● The problem: Go through the entries below and copy every line that holds the word "running".

─── Material for this task ───

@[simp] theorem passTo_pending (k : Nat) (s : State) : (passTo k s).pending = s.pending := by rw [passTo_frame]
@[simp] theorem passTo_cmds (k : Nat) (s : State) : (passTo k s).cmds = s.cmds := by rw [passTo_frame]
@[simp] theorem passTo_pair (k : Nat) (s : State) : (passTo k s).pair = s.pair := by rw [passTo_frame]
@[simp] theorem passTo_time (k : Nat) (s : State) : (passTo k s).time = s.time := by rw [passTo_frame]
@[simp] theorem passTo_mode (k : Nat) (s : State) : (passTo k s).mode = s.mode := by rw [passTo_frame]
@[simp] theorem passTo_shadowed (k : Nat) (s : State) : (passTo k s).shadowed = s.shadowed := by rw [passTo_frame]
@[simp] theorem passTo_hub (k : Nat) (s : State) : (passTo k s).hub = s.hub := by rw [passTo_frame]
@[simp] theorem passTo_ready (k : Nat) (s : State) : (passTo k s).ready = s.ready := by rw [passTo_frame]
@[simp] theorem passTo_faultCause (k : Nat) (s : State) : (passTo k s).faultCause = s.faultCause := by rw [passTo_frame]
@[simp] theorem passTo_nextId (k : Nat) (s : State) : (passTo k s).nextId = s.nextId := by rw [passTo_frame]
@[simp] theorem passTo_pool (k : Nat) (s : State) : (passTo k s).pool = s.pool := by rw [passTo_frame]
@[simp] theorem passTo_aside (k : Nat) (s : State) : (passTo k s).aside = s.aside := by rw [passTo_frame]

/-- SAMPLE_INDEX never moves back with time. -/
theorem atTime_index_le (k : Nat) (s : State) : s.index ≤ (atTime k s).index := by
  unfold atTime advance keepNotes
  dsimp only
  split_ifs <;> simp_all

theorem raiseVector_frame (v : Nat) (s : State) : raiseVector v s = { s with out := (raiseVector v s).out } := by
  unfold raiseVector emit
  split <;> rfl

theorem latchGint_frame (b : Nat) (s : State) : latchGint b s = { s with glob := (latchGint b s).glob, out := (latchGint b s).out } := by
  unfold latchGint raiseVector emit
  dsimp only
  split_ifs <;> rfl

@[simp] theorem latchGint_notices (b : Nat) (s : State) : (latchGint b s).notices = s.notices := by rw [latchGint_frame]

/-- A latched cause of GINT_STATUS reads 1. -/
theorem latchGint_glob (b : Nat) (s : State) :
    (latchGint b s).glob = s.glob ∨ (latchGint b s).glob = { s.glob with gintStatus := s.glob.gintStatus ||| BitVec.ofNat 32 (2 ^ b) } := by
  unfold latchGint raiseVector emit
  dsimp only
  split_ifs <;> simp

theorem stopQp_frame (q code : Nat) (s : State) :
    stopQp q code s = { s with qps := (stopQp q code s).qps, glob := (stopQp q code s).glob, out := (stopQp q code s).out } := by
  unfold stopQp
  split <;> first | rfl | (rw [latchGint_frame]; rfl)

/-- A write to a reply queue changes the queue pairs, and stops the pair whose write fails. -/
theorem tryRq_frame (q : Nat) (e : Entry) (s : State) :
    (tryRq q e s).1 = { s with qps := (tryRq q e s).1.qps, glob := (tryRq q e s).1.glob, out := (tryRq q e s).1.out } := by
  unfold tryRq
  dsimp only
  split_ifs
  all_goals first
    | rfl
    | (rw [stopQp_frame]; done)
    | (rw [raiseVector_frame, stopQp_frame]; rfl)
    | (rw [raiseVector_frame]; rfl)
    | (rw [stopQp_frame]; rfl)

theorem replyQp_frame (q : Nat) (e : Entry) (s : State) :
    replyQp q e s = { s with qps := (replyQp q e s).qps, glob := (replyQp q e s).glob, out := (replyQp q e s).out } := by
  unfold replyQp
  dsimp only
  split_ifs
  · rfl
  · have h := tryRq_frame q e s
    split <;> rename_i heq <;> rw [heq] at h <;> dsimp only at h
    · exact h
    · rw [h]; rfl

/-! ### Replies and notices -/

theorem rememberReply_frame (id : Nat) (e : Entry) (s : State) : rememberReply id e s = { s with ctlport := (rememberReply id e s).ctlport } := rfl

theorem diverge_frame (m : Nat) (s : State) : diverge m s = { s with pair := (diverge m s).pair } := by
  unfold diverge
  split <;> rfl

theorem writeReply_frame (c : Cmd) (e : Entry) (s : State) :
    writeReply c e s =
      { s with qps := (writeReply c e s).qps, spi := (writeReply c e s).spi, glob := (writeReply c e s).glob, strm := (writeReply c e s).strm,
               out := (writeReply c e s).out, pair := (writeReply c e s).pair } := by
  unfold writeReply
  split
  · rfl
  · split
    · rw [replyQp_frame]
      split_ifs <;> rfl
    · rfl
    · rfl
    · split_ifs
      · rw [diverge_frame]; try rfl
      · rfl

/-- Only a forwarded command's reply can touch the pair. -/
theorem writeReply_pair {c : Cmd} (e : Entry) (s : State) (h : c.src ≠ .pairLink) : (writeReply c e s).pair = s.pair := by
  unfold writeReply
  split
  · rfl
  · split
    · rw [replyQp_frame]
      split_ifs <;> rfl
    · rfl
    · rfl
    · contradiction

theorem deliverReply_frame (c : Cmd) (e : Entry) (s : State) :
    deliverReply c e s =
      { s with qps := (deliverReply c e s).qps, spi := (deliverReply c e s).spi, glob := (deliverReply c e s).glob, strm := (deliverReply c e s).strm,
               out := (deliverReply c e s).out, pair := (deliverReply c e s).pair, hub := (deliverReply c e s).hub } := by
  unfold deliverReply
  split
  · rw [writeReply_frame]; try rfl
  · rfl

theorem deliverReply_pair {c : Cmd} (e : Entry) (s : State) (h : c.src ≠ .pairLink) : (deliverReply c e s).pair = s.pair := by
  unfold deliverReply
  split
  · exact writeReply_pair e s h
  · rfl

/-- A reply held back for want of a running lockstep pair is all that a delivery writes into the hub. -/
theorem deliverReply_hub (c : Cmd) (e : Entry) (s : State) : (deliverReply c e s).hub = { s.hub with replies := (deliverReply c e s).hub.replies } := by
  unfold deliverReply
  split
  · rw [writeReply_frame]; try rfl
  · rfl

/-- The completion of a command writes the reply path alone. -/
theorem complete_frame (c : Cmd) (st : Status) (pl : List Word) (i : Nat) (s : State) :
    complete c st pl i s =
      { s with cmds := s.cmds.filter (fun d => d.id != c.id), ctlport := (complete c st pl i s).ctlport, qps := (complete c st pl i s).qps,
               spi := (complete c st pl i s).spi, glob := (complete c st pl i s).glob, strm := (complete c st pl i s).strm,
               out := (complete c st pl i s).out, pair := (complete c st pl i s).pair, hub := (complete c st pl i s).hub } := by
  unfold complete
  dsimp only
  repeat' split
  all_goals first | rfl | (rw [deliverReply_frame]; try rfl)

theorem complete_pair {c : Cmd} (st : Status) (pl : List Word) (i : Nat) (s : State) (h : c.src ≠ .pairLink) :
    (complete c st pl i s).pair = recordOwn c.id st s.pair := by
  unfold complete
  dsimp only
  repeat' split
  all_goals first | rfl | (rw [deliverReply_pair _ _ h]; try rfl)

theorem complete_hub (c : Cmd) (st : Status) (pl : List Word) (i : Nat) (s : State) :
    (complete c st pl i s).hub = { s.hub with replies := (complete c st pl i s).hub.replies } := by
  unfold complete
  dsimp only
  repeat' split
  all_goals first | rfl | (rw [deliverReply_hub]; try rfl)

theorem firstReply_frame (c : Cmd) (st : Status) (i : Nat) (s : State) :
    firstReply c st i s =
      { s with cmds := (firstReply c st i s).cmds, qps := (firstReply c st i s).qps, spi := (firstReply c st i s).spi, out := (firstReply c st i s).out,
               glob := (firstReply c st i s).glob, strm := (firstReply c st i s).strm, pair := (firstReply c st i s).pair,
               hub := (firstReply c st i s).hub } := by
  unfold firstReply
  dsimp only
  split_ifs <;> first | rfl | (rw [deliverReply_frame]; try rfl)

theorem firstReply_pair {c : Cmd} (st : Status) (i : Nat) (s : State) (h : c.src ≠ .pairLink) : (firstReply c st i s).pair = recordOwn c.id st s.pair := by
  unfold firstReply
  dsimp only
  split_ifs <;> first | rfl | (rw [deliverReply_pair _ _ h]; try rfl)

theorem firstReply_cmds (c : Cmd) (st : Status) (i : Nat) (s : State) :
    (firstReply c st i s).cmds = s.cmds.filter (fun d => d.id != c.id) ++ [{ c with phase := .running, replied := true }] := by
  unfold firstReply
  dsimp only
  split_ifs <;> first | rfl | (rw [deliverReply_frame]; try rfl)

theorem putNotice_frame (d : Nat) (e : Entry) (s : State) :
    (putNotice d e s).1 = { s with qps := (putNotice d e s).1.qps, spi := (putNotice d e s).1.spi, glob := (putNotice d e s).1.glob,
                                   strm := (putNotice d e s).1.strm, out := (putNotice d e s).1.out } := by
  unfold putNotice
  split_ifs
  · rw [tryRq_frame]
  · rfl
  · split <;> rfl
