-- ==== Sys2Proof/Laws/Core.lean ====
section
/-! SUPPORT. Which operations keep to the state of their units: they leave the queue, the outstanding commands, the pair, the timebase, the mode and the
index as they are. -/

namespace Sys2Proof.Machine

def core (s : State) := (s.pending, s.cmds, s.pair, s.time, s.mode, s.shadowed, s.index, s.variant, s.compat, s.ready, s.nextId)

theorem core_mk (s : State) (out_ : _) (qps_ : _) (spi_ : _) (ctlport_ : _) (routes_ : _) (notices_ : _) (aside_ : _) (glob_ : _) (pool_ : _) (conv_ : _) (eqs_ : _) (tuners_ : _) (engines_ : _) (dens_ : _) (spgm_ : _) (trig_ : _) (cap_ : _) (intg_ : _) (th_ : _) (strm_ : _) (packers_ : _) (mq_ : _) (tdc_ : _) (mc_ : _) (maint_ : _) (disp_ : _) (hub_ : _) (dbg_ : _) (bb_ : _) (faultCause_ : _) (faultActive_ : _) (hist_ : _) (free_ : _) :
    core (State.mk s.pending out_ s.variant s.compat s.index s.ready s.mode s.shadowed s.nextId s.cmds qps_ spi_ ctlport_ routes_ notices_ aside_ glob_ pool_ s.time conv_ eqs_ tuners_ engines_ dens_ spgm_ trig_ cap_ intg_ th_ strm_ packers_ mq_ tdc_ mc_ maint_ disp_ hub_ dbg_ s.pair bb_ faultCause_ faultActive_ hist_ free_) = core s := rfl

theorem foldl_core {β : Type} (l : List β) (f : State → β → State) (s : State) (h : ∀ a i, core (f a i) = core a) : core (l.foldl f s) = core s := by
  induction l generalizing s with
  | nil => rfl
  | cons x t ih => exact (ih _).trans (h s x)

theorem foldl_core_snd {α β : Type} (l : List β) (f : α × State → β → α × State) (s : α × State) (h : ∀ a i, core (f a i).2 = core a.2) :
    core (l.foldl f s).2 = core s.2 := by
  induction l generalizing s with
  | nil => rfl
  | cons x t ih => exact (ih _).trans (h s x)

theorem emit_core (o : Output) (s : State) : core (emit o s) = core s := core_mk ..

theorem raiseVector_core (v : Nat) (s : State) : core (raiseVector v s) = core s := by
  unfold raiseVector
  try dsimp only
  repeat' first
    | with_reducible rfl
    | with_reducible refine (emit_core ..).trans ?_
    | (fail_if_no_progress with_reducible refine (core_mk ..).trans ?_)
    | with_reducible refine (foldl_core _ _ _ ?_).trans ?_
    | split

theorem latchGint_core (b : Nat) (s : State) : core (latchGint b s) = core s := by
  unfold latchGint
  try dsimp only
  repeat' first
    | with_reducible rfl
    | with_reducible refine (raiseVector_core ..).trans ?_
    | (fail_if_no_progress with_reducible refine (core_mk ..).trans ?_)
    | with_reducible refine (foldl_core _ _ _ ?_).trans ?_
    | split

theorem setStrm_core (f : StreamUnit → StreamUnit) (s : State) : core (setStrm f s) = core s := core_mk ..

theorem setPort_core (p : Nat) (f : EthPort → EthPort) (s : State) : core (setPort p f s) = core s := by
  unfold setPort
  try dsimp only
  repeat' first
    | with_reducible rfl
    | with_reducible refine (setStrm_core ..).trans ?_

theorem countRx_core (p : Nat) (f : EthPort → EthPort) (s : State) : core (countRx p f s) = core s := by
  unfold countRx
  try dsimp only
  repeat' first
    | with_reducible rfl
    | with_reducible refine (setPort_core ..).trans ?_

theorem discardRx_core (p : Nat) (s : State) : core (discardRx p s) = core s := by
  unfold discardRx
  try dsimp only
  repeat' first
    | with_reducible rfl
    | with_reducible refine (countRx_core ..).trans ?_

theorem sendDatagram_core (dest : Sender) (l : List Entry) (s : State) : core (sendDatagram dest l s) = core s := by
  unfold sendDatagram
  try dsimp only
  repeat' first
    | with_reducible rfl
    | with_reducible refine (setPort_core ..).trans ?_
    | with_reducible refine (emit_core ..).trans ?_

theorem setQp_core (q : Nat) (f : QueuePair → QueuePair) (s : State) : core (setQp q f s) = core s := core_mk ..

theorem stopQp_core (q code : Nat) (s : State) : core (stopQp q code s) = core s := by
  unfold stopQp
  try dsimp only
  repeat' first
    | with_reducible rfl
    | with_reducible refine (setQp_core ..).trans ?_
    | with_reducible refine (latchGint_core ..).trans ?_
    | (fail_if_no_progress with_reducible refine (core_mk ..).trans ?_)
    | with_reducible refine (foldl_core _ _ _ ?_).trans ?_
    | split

───

● Your response:
/-- A reply held back for want of a running lockstep pair is all that a delivery writes into the hub. -/
    (firstReply c st i s).cmds = s.cmds.filter (fun d => d.id != c.id) ++ [{ c with phase := .running, replied := true }] := by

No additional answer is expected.